All the priests laughed. They weren’t afraid of castration since they’d already castrated themselves in order to serve their God. Although some married and adopted heirs, none of them created children of their own.

“Why are you laughing, you nitwits?” Surely he knew why. Arkin stood up tall, giraffed his neck. “Do you enjoy death?”

“No, Mystic,” they all said in unison, saluting with their middle fingers.

“Forgive our joy,” Father Ferret said, covering his rabbit teeth with a hand. “We laugh not at your stupidity but at our own inferior conditions.”

Bann put down the babies, walked back down the stairs. “Remind yourselves of who you laugh at before you laugh.” He unsheathed his sword. “I challenge you to achieve your emotional erections without your heads.”

In one swing he killed Father Ferret. With a second swing he parted the dead body of its head. Blood squirted here and there without a determined destination.

“Enough, you idiots.” Down the stairs, the Mystic ran. He circled around the mess, kicked the corpse, let out a wildly wild laugh. “I tire of this repetition. Both babies will die. I will make a new daughter as I made these nonhumans, and this child will become my new wife. Now one of you dolts bring thirty virgins to my bed chambers and make sure none of them are decaying this time.”
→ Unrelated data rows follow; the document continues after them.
@[simp] theorem State.put64_fields (p : Nat) (l h : Fld) (v i : Nat) :
    (s.put64 p l h v i).pending = s.pending ∧ (s.put64 p l h v i).now = s.now ∧ (s.put64 p l h v i).freeCtr = s.freeCtr ∧
    (s.put64 p l h v i).run = s.run ∧ (s.put64 p l h v i).variant = s.variant ∧ (s.put64 p l h v i).msix = s.msix ∧ (s.put64 p
    l h v i).out = s.out ∧ (s.put64 p l h v i).scratch = s.scratch ∧ (s.put64 p l h v i).deep = s.deep ∧ (s.put64 p l h v
    i).streams = s.streams ∧ (s.put64 p l h v i).acq = s.acq ∧ (s.put64 p l h v i).clk = s.clk ∧ (s.put64 p l h v i).loops =
    s.loops ∧ (s.put64 p l h v i).act = s.act ∧ (s.put64 p l h v i).saf = s.saf ∧ (s.put64 p l h v i).vcapGood = s.vcapGood ∧
    (s.put64 p l h v i).txSeq = s.txSeq ∧ (s.put64 p l h v i).angFired = s.angFired ∧ (s.put64 p l h v i).onceTarget =
    s.onceTarget ∧ (s.put64 p l h v i).tm = s.tm ∧ (s.put64 p l h v i).digs = s.digs ∧ (s.put64 p l h v i).seams = s.seams ∧
    (s.put64 p l h v i).stps = s.stps ∧ (s.put64 p l h v i).ips = s.ips ∧ (s.put64 p l h v i).fus = s.fus ∧ (s.put64 p l h v
    i).convs = s.convs ∧ (s.put64 p l h v i).injDue = s.injDue ∧ (s.put64 p l h v i).pulseDue = s.pulseDue ∧ (s.put64 p l h v
    i).spcFired = s.spcFired ∧ (s.put64 p l h v i).wins = s.wins ∧ (s.put64 p l h v i).ivs = s.ivs ∧ (s.put64 p l h v i).accs
    = s.accs ∧ (s.put64 p l h v i).pairs = s.pairs ∧ (s.put64 p l h v i).hars = s.hars ∧ (s.put64 p l h v i).accLater =
    s.accLater ∧ (s.put64 p l h v i).accVals = s.accVals ∧ (s.put64 p l h v i).accSnap = s.accSnap ∧ (s.put64 p l h v
    i).harSnap = s.harSnap ∧ (s.put64 p l h v i).remote = s.remote ∧ (s.put64 p l h v i).casProg = s.casProg ∧ (s.put64 p l h
    v i).twinProg = s.twinProg ∧ (s.put64 p l h v i).twinSafeAt = s.twinSafeAt ∧ (s.put64 p l h v i).lin = s.lin ∧ (s.put64 p
    l h v i).gmb = s.gmb ∧ (s.put64 p l h v i).actHeld = s.actHeld ∧ (s.put64 p l h v i).tmOld = s.tmOld ∧ (s.put64 p l h v
    i).seamAgreed = s.seamAgreed ∧ (s.put64 p l h v i).lanes = s.lanes ∧ (s.put64 p l h v i).raws = s.raws ∧ (s.put64 p l h v
    i).store = s.store ∧ (s.put64 p l h v i).host = s.host ∧ (s.put64 p l h v i).eths = s.eths ∧ (s.put64 p l h v i).mar =
    s.mar ∧ (s.put64 p l h v i).seamIn = s.seamIn ∧ (s.put64 p l h v i).ethPause = s.ethPause ∧ (s.put64 p l h v i).flxs =
    s.flxs ∧ (s.put64 p l h v i).cas = s.cas ∧ (s.put64 p l h v i).twin = s.twin ∧ (s.put64 p l h v i).power = s.power ∧
    (s.put64 p l h v i).start = s.start ∧ (s.put64 p l h v i).mbox = s.mbox := by
  simp [State.put64]

@[simp] theorem State.sat_fields (p : Nat) (f : Fld) (n i : Nat) :
    (s.sat p f n i).pending = s.pending ∧ (s.sat p f n i).now = s.now ∧ (s.sat p f n i).freeCtr = s.freeCtr ∧ (s.sat p f n
    i).run = s.run ∧ (s.sat p f n i).variant = s.variant ∧ (s.sat p f n i).msix = s.msix ∧ (s.sat p f n i).out = s.out ∧
    (s.sat p f n i).scratch = s.scratch ∧ (s.sat p f n i).deep = s.deep ∧ (s.sat p f n i).streams = s.streams ∧ (s.sat p f n
    i).acq = s.acq ∧ (s.sat p f n i).clk = s.clk ∧ (s.sat p f n i).loops = s.loops ∧ (s.sat p f n i).act = s.act ∧ (s.sat p f
    n i).saf = s.saf ∧ (s.sat p f n i).vcapGood = s.vcapGood ∧ (s.sat p f n i).txSeq = s.txSeq ∧ (s.sat p f n i).angFired =
    s.angFired ∧ (s.sat p f n i).onceTarget = s.onceTarget ∧ (s.sat p f n i).tm = s.tm ∧ (s.sat p f n i).digs = s.digs ∧
    (s.sat p f n i).seams = s.seams ∧ (s.sat p f n i).stps = s.stps ∧ (s.sat p f n i).ips = s.ips ∧ (s.sat p f n i).fus =
    s.fus ∧ (s.sat p f n i).convs = s.convs ∧ (s.sat p f n i).injDue = s.injDue ∧ (s.sat p f n i).pulseDue = s.pulseDue ∧
    (s.sat p f n i).spcFired = s.spcFired ∧ (s.sat p f n i).wins = s.wins ∧ (s.sat p f n i).ivs = s.ivs ∧ (s.sat p f n i).accs
    = s.accs ∧ (s.sat p f n i).pairs = s.pairs ∧ (s.sat p f n i).hars = s.hars ∧ (s.sat p f n i).accLater = s.accLater ∧
    (s.sat p f n i).accVals = s.accVals ∧ (s.sat p f n i).accSnap = s.accSnap ∧ (s.sat p f n i).harSnap = s.harSnap ∧ (s.sat p
    f n i).remote = s.remote ∧ (s.sat p f n i).casProg = s.casProg ∧ (s.sat p f n i).twinProg = s.twinProg ∧ (s.sat p f n
    i).twinSafeAt = s.twinSafeAt ∧ (s.sat p f n i).lin = s.lin ∧ (s.sat p f n i).gmb = s.gmb ∧ (s.sat p f n i).actHeld =
    s.actHeld ∧ (s.sat p f n i).tmOld = s.tmOld ∧ (s.sat p f n i).seamAgreed = s.seamAgreed ∧ (s.sat p f n i).lanes = s.lanes
    ∧ (s.sat p f n i).raws = s.raws ∧ (s.sat p f n i).store = s.store ∧ (s.sat p f n i).host = s.host ∧ (s.sat p f n i).eths =
    s.eths ∧ (s.sat p f n i).mar = s.mar ∧ (s.sat p f n i).seamIn = s.seamIn ∧ (s.sat p f n i).ethPause = s.ethPause ∧ (s.sat
    p f n i).flxs = s.flxs ∧ (s.sat p f n i).cas = s.cas ∧ (s.sat p f n i).twin = s.twin ∧ (s.sat p f n i).power = s.power ∧
    (s.sat p f n i).start = s.start ∧ (s.sat p f n i).mbox = s.mbox := by
  simp [State.sat]

@[simp] theorem State.wrap_fields (p : Nat) (f : Fld) (n i : Nat) :
    (s.wrap p f n i).pending = s.pending ∧ (s.wrap p f n i).now = s.now ∧ (s.wrap p f n i).freeCtr = s.freeCtr ∧ (s.wrap p f n
    i).run = s.run ∧ (s.wrap p f n i).variant = s.variant ∧ (s.wrap p f n i).msix = s.msix ∧ (s.wrap p f n i).out = s.out ∧
    (s.wrap p f n i).scratch = s.scratch ∧ (s.wrap p f n i).deep = s.deep ∧ (s.wrap p f n i).streams = s.streams ∧ (s.wrap p f
    n i).acq = s.acq ∧ (s.wrap p f n i).clk = s.clk ∧ (s.wrap p f n i).loops = s.loops ∧ (s.wrap p f n i).act = s.act ∧
    (s.wrap p f n i).saf = s.saf ∧ (s.wrap p f n i).vcapGood = s.vcapGood ∧ (s.wrap p f n i).txSeq = s.txSeq ∧ (s.wrap p f n
    i).angFired = s.angFired ∧ (s.wrap p f n i).onceTarget = s.onceTarget ∧ (s.wrap p f n i).tm = s.tm ∧ (s.wrap p f n i).digs
    = s.digs ∧ (s.wrap p f n i).seams = s.seams ∧ (s.wrap p f n i).stps = s.stps ∧ (s.wrap p f n i).ips = s.ips ∧ (s.wrap p f
    n i).fus = s.fus ∧ (s.wrap p f n i).convs = s.convs ∧ (s.wrap p f n i).injDue = s.injDue ∧ (s.wrap p f n i).pulseDue =
    s.pulseDue ∧ (s.wrap p f n i).spcFired = s.spcFired ∧ (s.wrap p f n i).wins = s.wins ∧ (s.wrap p f n i).ivs = s.ivs ∧
    (s.wrap p f n i).accs = s.accs ∧ (s.wrap p f n i).pairs = s.pairs ∧ (s.wrap p f n i).hars = s.hars ∧ (s.wrap p f n
    i).accLater = s.accLater ∧ (s.wrap p f n i).accVals = s.accVals ∧ (s.wrap p f n i).accSnap = s.accSnap ∧ (s.wrap p f n
    i).harSnap = s.harSnap ∧ (s.wrap p f n i).remote = s.remote ∧ (s.wrap p f n i).casProg = s.casProg ∧ (s.wrap p f n
    i).twinProg = s.twinProg ∧ (s.wrap p f n i).twinSafeAt = s.twinSafeAt ∧ (s.wrap p f n i).lin = s.lin ∧ (s.wrap p f n
    i).gmb = s.gmb ∧ (s.wrap p f n i).actHeld = s.actHeld ∧ (s.wrap p f n i).tmOld = s.tmOld ∧ (s.wrap p f n i).seamAgreed =
    s.seamAgreed ∧ (s.wrap p f n i).lanes = s.lanes ∧ (s.wrap p f n i).raws = s.raws ∧ (s.wrap p f n i).store = s.store ∧
    (s.wrap p f n i).host = s.host ∧ (s.wrap p f n i).eths = s.eths ∧ (s.wrap p f n i).mar = s.mar ∧ (s.wrap p f n i).seamIn =
    s.seamIn ∧ (s.wrap p f n i).ethPause = s.ethPause ∧ (s.wrap p f n i).flxs = s.flxs ∧ (s.wrap p f n i).cas = s.cas ∧
    (s.wrap p f n i).twin = s.twin ∧ (s.wrap p f n i).power = s.power ∧ (s.wrap p f n i).start = s.start ∧ (s.wrap p f n
    i).mbox = s.mbox := by
  simp [State.wrap]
Bann wiped red out of his eyes. “Follow the instructions of your Eternal King.”

Father Slocum cleared his throat. And with a handkerchief Father Income wiped his brow.

Father Panis stepped to the front of the crowd again. “We cannot follow these directions.”

Bann raised his sword. “And why can’t you, priest?”

Louder, the babies cried.

“There are no more virgins in the harem,” Father Panis said. “For months now we’ve been recycling them.”

Bann directed his sword toward the elder priest. “The Mystic’s harem must be filled with 1,500 virgins at all times.”

“It is impossible,” Father Income said. “One cannot pull a yes from a no.”

“A man is not supposed to deflower thirty virgins a night,” Father Logrip said. “Only Hercules even attempted such a feat from what we’ve garnered from recorded history. In Hinduism gods could embrace for years at a time, yet even this was usually with just one other. Perhaps Jesus Christ might’ve had such capabilities if he was indeed who he said he was, but we are unsure of his sexual preferences.”

Arkin clutched his stomach. “I am no mortal, you nitwits. I am God with a human face. I will always have my wants. Always.”

Priests cheetahed out of the throne room to find virgins. One could pull a yes from a no, it seemed.